WBCの指名挑戦者のネリを退け、次戦でIBFとWBOの指名挑戦者であるグッドマンも撃退すれば、年末にはWBA1位のムロジョン・アフマダリエフ(29歳=ウズベキスタン)が有力候補として浮上してきそうだ。

この元WBA・IBF王者は13戦12勝(9KO)1敗の戦績を残しているサウスポーの強打者で、打撃戦も技術戦もこなせる万能型といえる。以前から井上が対戦したい相手として名前を挙げている選手のひとりで、攻撃力があるため危険度は高い。

近い将来、井上がフェザー級進出を視野に入れていることは事実だが、「ベストのパフォーマンスができないのであれば無理に上げても意味がない」と話しており、転級には慎重な考えを持っている。

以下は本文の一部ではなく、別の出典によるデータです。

/-! ### countOnset: changes press, rep alone -/

@[simp] theorem State.countOnset_pending (s : State) (c : Chan) (a : Nat) (st : Stamp) : (s.countOnset c a st).pending = s.pending := by
  unfold State.countOnset; (repeat' split) <;> rfl
@[simp] theorem State.countOnset_inReset (s : State) (c : Chan) (a : Nat) (st : Stamp) : (s.countOnset c a st).inReset = s.inReset := by
  unfold State.countOnset; (repeat' split) <;> rfl
@[simp] theorem State.countOnset_tick (s : State) (c : Chan) (a : Nat) (st : Stamp) : (s.countOnset c a st).tick = s.tick := by
  unfold State.countOnset; (repeat' split) <;> rfl
@[simp] theorem State.countOnset_chans (s : State) (c : Chan) (a : Nat) (st : Stamp) : (s.countOnset c a st).chans = s.chans := by
  unfold State.countOnset; (repeat' split) <;> rfl
@[simp] theorem State.countOnset_hitList (s : State) (c : Chan) (a : Nat) (st : Stamp) : (s.countOnset c a st).hitList = s.hitList := by
  unfold State.countOnset; (repeat' split) <;> rfl
@[simp] theorem State.countOnset_dropRange (s : State) (c : Chan) (a : Nat) (st : Stamp) : (s.countOnset c a st).dropRange = s.dropRange := by
  unfold State.countOnset; (repeat' split) <;> rfl
@[simp] theorem State.countOnset_dropFlag (s : State) (c : Chan) (a : Nat) (st : Stamp) : (s.countOnset c a st).dropFlag = s.dropFlag := by
  unfold State.countOnset; (repeat' split) <;> rfl
@[simp] theorem State.countOnset_offers (s : State) (c : Chan) (a : Nat) (st : Stamp) : (s.countOnset c a st).offers = s.offers := by
  unfold State.countOnset; (repeat' split) <;> rfl
@[simp] theorem State.countOnset_assoc (s : State) (c : Chan) (a : Nat) (st : Stamp) : (s.countOnset c a st).assoc = s.assoc := by
  unfold State.countOnset; (repeat' split) <;> rfl
@[simp] theorem State.countOnset_loc (s : State) (c : Chan) (a : Nat) (st : Stamp) : (s.countOnset c a st).loc = s.loc := by
  unfold State.countOnset; (repeat' split) <;> rfl
@[simp] theorem State.countOnset_map (s : State) (c : Chan) (a : Nat) (st : Stamp) : (s.countOnset c a st).map = s.map := by
  unfold State.countOnset; (repeat' split) <;> rfl
@[simp] theorem State.countOnset_chk (s : State) (c : Chan) (a : Nat) (st : Stamp) : (s.countOnset c a st).chk = s.chk := by
  unfold State.countOnset; (repeat' split) <;> rfl
@[simp] theorem State.countOnset_ctl (s : State) (c : Chan) (a : Nat) (st : Stamp) : (s.countOnset c a st).ctl = s.ctl := by
  unfold State.countOnset; (repeat' split) <;> rfl
@[simp] theorem State.countOnset_link (s : State) (c : Chan) (a : Nat) (st : Stamp) : (s.countOnset c a st).link = s.link := by
  unfold State.countOnset; (repeat' split) <;> rfl

/-! ### offer: changes hitList, dropRange, dropFlag, chans alone -/

@[simp] theorem State.offer_pending (s : State) (r : HitRec) : (s.offer r).pending = s.pending := by
  unfold State.offer; split <;> rfl
@[simp] theorem State.offer_inReset (s : State) (r : HitRec) : (s.offer r).inReset = s.inReset := by
  unfold State.offer; split <;> rfl
@[simp] theorem State.offer_tick (s : State) (r : HitRec) : (s.offer r).tick = s.tick := by
  unfold State.offer; split <;> rfl
@[simp] theorem State.offer_press (s : State) (r : HitRec) : (s.offer r).press = s.press := by
  unfold State.offer; split <;> rfl
@[simp] theorem State.offer_offers (s : State) (r : HitRec) : (s.offer r).offers = s.offers := by
  unfold State.offer; split <;> rfl
@[simp] theorem State.offer_assoc (s : State) (r : HitRec) : (s.offer r).assoc = s.assoc := by
  unfold State.offer; split <;> rfl
@[simp] theorem State.offer_loc (s : State) (r : HitRec) : (s.offer r).loc = s.loc := by
  unfold State.offer; split <;> rfl
@[simp] theorem State.offer_map (s : State) (r : HitRec) : (s.offer r).map = s.map := by
  unfold State.offer; split <;> rfl
@[simp] theorem State.offer_chk (s : State) (r : HitRec) : (s.offer r).chk = s.chk := by
  unfold State.offer; split <;> rfl
@[simp] theorem State.offer_ctl (s : State) (r : HitRec) : (s.offer r).ctl = s.ctl := by
  unfold State.offer; split <;> rfl
@[simp] theorem State.offer_link (s : State) (r : HitRec) : (s.offer r).link = s.link := by
  unfold State.offer; split <;> rfl
@[simp] theorem State.offer_rep (s : State) (r : HitRec) : (s.offer r).rep = s.rep := by
  unfold State.offer; split <;> rfl

/-! ### offerInTurn and takeOffers: change hitList, dropRange, dropFlag, offers, chans alone -/

@[simp] theorem State.offerInTurn_pending (s : State) (r : HitRec) : (s.offerInTurn r).pending = s.pending := by
  unfold State.offerInTurn; split <;> simp
@[simp] theorem State.offerInTurn_inReset (s : State) (r : HitRec) : (s.offerInTurn r).inReset = s.inReset := by
  unfold State.offerInTurn; split <;> simp
@[simp] theorem State.offerInTurn_tick (s : State) (r : HitRec) : (s.offerInTurn r).tick = s.tick := by
  unfold State.offerInTurn; split <;> simp
@[simp] theorem State.offerInTurn_press (s : State) (r : HitRec) : (s.offerInTurn r).press = s.press := by
  unfold State.offerInTurn; split <;> simp
@[simp] theorem State.offerInTurn_assoc (s : State) (r : HitRec) : (s.offerInTurn r).assoc = s.assoc := by
  unfold State.offerInTurn; split <;> simp
@[simp] theorem State.offerInTurn_loc (s : State) (r : HitRec) : (s.offerInTurn r).loc = s.loc := by
  unfold State.offerInTurn; split <;> simp
@[simp] theorem State.offerInTurn_map (s : State) (r : HitRec) : (s.offerInTurn r).map = s.map := by
  unfold State.offerInTurn; split <;> simp
@[simp] theorem State.offerInTurn_chk (s : State) (r : HitRec) : (s.offerInTurn r).chk = s.chk := by
  unfold State.offerInTurn; split <;> simp
@[simp] theorem State.offerInTurn_ctl (s : State) (r : HitRec) : (s.offerInTurn r).ctl = s.ctl := by
  unfold State.offerInTurn; split <;> simp
@[simp] theorem State.offerInTurn_link (s : State) (r : HitRec) : (s.offerInTurn r).link = s.link := by
  unfold State.offerInTurn; split <;> simp
@[simp] theorem State.offerInTurn_rep (s : State) (r : HitRec) : (s.offerInTurn r).rep = s.rep := by
  unfold State.offerInTurn; split <;> simp
@[simp] theorem State.takeOffers_pending (s : State) : s.takeOffers.pending = s.pending :=
  foldl_keeps (·.pending) State.offer (fun a b => State.offer_pending a b) _ _
@[simp] theorem State.takeOffers_inReset (s : State) : s.takeOffers.inReset = s.inReset :=
  foldl_keeps (·.inReset) State.offer (fun a b => State.offer_inReset a b) _ _
@[simp] theorem State.takeOffers_tick (s : State) : s.takeOffers.tick = s.tick :=
  foldl_keeps (·.tick) State.offer (fun a b => State.offer_tick a b) _ _
@[simp] theorem State.takeOffers_press (s : State) : s.takeOffers.press = s.press :=
  foldl_keeps (·.press) State.offer (fun a b => State.offer_press a b) _ _
@[simp] theorem State.takeOffers_assoc (s : State) : s.takeOffers.assoc = s.assoc :=
  foldl_keeps (·.assoc) State.offer (fun a b => State.offer_assoc a b) _ _
@[simp] theorem State.takeOffers_loc (s : State) : s.takeOffers.loc = s.loc :=
  foldl_keeps (·.loc) State.offer (fun a b => State.offer_loc a b) _ _
@[simp] theorem State.takeOffers_map (s : State) : s.takeOffers.map = s.map :=
  foldl_keeps (·.map) State.offer (fun a b => State.offer_map a b) _ _
@[simp] theorem State.takeOffers_chk (s : State) : s.takeOffers.chk = s.chk :=
  foldl_keeps (·.chk) State.offer (fun a b => State.offer_chk a b) _ _
@[simp] theorem State.takeOffers_ctl (s : State) : s.takeOffers.ctl = s.ctl :=
  foldl_keeps (·.ctl) State.offer (fun a b => State.offer_ctl a b) _ _
@[simp] theorem State.takeOffers_link (s : State) : s.takeOffers.link = s.link :=
  foldl_keeps (·.link) State.offer (fun a b => State.offer_link a b) _ _
@[simp] theorem State.takeOffers_rep (s : State) : s.takeOffers.rep = s.rep :=
  foldl_keeps (·.rep) State.offer (fun a b => State.offer_rep a b) _ _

昨年夏にスーパーバンタム級王座を獲得した後も、「しばらくはこの階級にとどまる」と話している。

とすると、王者として2025年を迎えた場合はもう1、2戦、防衛戦をこなすことになりそうだ。それなりの知名度と実績がある相手となると元3階級制覇王者のジョンリエル・カシメロ(35歳=フィリピン)が挙げられる。

気持ちを前面に出して向かってくるファイターだけにリスキーな相手ではあるが、総合力では井上が大きく上回る。

もしも井上が2年後まで世界王者としてスーパーバンタム級にとどまっていた場合、現WBC世界バンタム級王者の中谷潤人(じゅんと/26歳=M.T)との対戦が現実味を帯びてくる可能性もある。

27戦全勝(20KO)の中谷は身長172㎝、リーチ170㎝と大柄なサウスポーの万能型。23年5月にWBO世界スーパーフライ級王座を獲得した試合は米国『リング』誌などの年間最高KO賞に選ばれ、今年2月に3階級制覇を成し遂げた後は同誌のパウンド・フォー・パウンド(全階級を通したランキング)で10位に入った。

将来的に井上との対戦が期待される、WBC世界バンタム級王座を保持する3階級制覇王者、中谷潤人(M.T)。戦績27戦全勝(20KO)
将来的に井上との対戦が期待される、WBC世界バンタム級王座を保持する3階級制覇王者、中谷潤人(M.T)。戦績27戦全勝(20KO)

気の早い海外のファンの中には「井上の進撃を止めるとしたら中谷ではないか」とみる人もいるほどだ。

井上vs中谷が実現するためには、この後、両者が3、4戦をこなしてインパクトのある勝利を重ね、かつ中谷がスーパーバンタム級に転向することが前提となる。まだまだ「たら」「れば」をつなぎ合わせた先にある夢のカードだが、再び東京ドームを満員にする可能性のあるマッチアップといえよう。
 
今回、井上が日本人ボクサーとして初めて東京ドームのメインを務めたが、そう遠くない将来に日本人同士の世界戦でドームが満員になる日が来るかもしれない。